=== Section Start ===

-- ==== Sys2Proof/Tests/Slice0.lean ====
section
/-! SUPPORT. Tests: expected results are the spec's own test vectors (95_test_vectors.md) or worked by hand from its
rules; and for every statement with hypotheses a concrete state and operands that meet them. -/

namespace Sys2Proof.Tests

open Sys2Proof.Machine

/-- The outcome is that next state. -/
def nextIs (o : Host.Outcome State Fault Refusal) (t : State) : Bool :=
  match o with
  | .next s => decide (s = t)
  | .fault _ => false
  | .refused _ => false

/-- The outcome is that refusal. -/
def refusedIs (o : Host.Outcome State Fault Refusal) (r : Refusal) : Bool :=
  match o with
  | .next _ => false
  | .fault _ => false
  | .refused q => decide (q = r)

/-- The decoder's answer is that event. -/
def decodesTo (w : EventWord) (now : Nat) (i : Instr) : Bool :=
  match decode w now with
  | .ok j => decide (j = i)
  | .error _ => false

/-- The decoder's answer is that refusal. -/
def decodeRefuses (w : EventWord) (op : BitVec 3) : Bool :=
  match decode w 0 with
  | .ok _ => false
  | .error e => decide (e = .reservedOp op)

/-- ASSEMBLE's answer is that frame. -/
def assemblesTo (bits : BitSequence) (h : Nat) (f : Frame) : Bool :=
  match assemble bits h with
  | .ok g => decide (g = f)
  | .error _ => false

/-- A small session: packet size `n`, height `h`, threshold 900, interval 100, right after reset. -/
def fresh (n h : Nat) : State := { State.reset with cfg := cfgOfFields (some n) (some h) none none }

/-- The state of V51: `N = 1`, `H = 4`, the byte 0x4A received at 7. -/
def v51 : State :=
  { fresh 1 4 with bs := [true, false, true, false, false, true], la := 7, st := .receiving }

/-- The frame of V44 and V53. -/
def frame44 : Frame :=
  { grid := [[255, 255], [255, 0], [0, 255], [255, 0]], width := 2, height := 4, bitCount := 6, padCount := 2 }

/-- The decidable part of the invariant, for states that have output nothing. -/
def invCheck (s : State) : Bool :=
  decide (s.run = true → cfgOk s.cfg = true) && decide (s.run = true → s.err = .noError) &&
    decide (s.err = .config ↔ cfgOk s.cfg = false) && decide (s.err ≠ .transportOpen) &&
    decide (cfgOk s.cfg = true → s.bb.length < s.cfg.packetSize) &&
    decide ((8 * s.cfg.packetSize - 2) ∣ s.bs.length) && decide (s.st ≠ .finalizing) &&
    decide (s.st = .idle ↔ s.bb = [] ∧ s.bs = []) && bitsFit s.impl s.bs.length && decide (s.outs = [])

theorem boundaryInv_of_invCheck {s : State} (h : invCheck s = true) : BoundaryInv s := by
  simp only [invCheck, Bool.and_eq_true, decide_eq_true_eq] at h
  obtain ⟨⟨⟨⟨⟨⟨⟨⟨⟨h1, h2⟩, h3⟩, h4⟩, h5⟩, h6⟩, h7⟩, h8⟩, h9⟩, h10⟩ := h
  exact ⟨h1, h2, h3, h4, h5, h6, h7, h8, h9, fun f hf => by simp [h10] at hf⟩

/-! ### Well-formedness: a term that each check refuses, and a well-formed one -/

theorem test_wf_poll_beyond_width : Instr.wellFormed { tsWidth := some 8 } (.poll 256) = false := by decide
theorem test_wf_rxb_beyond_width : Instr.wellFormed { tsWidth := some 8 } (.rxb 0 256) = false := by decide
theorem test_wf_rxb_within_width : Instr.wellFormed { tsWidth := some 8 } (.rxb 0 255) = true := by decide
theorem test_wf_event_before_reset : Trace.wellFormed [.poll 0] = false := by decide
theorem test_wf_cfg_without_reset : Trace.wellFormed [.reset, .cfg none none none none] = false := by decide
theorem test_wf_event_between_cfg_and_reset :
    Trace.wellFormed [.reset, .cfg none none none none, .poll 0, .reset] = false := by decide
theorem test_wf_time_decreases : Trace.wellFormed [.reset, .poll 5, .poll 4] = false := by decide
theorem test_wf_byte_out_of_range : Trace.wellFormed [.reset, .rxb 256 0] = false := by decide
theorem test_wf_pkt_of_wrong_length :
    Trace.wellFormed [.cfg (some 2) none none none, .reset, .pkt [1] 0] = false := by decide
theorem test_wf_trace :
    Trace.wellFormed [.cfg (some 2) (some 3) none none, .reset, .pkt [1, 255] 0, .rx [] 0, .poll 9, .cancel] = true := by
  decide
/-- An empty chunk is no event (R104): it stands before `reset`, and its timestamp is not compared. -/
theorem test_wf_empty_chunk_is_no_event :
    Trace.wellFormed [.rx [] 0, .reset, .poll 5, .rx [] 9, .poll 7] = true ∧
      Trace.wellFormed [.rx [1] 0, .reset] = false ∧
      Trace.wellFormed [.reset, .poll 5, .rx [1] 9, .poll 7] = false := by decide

=== Section End ===
=== Section Start ===

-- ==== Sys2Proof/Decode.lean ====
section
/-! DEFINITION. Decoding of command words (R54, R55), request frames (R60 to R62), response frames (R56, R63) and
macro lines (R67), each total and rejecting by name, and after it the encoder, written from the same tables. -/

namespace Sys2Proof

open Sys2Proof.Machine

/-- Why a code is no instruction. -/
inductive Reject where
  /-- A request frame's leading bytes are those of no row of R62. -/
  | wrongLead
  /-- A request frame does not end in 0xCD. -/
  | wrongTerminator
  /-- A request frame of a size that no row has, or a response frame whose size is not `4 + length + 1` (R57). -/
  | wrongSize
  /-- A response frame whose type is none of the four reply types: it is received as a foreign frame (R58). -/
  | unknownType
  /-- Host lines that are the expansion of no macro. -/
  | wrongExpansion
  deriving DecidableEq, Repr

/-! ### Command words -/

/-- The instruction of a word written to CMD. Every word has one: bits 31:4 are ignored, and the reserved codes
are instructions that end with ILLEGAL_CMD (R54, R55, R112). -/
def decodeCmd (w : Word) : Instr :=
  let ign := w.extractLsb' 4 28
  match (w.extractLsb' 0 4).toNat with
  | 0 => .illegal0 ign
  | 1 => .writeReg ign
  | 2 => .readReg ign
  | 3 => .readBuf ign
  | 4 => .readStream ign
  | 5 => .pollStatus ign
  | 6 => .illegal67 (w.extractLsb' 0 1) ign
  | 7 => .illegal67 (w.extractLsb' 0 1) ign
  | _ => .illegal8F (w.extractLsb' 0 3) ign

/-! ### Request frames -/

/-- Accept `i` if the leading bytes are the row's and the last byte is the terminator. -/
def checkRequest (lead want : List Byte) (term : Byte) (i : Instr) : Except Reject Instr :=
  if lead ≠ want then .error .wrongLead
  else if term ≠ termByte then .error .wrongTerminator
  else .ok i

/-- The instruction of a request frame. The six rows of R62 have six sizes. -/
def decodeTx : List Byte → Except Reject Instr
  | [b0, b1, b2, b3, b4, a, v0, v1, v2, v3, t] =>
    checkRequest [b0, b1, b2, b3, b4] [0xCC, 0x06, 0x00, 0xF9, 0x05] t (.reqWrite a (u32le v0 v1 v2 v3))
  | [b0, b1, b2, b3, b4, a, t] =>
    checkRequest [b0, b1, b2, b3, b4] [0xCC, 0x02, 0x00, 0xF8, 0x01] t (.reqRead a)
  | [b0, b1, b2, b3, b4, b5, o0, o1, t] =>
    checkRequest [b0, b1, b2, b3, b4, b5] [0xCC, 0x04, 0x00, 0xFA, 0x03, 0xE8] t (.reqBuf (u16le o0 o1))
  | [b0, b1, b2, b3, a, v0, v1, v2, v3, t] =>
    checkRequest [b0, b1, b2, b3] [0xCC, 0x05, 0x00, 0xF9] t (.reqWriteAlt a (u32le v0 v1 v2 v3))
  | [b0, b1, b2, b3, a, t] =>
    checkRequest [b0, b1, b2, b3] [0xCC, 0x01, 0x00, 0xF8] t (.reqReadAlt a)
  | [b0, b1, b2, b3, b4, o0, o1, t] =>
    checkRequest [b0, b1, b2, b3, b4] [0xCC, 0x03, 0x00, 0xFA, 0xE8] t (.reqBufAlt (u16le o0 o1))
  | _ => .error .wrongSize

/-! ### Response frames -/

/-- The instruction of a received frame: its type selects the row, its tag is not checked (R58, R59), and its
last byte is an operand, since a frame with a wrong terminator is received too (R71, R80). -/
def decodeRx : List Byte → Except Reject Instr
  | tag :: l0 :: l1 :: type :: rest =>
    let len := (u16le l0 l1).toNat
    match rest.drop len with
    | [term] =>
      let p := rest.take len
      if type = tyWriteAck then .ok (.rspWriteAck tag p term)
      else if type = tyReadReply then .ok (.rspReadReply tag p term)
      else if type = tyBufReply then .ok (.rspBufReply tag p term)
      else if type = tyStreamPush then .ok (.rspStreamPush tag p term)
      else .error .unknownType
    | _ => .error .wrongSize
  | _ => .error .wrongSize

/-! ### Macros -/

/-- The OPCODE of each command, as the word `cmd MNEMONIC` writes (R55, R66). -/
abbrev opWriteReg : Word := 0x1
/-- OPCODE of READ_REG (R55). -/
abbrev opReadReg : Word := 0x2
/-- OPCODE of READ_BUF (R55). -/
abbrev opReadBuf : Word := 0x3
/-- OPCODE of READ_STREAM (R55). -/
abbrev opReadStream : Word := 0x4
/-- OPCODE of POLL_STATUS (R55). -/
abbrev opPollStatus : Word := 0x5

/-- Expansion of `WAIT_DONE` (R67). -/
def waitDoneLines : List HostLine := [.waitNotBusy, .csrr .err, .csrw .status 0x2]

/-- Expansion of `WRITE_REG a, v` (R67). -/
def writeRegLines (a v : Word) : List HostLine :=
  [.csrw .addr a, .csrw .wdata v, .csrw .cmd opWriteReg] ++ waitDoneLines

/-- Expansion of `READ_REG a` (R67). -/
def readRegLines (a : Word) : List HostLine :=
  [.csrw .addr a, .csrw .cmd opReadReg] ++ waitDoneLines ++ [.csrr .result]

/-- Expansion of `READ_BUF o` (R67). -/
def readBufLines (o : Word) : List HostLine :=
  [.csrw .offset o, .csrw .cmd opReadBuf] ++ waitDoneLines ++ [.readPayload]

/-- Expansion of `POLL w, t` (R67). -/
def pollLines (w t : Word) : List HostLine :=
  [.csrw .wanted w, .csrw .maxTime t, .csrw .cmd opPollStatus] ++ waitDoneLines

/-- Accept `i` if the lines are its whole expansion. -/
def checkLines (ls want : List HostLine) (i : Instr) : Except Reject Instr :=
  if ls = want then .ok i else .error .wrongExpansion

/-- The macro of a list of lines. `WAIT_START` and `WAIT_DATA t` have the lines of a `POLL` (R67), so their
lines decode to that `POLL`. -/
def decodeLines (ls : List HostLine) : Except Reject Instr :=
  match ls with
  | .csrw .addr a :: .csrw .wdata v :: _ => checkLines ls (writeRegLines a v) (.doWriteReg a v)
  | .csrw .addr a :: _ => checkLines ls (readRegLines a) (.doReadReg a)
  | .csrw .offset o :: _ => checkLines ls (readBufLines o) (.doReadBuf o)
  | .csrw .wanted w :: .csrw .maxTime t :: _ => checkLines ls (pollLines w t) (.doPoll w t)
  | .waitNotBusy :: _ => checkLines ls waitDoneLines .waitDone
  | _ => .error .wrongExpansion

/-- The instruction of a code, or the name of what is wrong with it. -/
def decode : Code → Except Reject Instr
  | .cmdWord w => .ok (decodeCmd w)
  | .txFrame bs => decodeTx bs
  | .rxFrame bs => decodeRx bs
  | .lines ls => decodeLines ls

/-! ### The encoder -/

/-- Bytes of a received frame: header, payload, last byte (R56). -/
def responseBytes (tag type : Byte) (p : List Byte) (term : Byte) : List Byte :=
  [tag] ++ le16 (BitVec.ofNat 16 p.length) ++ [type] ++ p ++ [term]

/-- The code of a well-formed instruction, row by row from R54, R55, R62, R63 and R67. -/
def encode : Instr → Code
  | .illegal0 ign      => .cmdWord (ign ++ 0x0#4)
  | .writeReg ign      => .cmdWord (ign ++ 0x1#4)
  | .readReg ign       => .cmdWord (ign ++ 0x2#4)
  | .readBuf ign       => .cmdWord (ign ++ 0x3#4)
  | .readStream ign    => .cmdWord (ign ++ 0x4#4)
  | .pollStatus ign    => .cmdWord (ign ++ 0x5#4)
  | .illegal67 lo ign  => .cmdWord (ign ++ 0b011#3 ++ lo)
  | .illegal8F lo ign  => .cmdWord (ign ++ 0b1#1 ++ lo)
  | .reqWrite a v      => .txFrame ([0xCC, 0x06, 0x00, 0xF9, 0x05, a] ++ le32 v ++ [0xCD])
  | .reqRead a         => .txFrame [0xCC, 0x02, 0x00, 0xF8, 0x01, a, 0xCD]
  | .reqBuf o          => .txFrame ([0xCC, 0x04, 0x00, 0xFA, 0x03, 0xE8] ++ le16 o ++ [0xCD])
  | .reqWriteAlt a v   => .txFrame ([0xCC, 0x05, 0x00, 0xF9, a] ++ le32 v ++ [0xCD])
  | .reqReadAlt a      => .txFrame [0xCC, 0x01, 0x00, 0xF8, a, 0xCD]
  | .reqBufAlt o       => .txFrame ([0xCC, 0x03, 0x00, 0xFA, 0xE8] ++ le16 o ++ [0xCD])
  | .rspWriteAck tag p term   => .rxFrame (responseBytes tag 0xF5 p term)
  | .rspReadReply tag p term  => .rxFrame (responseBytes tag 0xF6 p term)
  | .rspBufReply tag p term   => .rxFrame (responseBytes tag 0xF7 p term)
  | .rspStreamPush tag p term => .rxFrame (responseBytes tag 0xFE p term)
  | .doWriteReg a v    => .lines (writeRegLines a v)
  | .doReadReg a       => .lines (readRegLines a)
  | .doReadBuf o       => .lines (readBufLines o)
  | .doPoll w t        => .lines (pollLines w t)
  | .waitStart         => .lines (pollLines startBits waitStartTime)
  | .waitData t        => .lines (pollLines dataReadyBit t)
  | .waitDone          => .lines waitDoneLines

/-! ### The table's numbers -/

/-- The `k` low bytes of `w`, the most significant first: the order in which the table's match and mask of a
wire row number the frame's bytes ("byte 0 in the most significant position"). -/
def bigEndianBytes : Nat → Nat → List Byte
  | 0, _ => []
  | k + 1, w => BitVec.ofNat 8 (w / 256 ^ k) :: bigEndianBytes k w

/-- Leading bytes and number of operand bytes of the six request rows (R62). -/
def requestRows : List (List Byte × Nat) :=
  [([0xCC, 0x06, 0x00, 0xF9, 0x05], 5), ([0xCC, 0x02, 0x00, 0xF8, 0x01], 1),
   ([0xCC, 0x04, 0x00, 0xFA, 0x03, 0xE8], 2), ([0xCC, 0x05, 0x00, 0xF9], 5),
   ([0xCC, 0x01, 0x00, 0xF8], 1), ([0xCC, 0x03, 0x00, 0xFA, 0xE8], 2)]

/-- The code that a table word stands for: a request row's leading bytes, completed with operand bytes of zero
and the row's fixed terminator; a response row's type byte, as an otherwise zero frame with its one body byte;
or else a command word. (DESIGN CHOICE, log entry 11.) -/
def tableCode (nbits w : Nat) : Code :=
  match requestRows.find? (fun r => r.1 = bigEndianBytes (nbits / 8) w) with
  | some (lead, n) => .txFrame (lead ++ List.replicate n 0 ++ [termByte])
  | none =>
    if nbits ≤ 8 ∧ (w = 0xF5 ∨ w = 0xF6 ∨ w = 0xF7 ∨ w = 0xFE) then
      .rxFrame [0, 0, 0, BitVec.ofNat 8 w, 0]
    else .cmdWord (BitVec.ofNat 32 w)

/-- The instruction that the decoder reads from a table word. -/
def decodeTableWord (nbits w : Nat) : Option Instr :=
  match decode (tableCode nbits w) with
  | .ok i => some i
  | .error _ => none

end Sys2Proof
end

=== Section End ===

• **What the task asks**: From the data above, copy each line with the string "Except" in it.

• **Answer to this exercise**:
def checkRequest (lead want : List Byte) (term : Byte) (i : Instr) : Except Reject Instr :=
def decodeTx : List Byte → Except Reject Instr
def decodeRx : List Byte → Except Reject Instr
def checkLines (ls want : List HostLine) (i : Instr) : Except Reject Instr :=
def decodeLines (ls : List HostLine) : Except Reject Instr :=
def decode : Code → Except Reject Instr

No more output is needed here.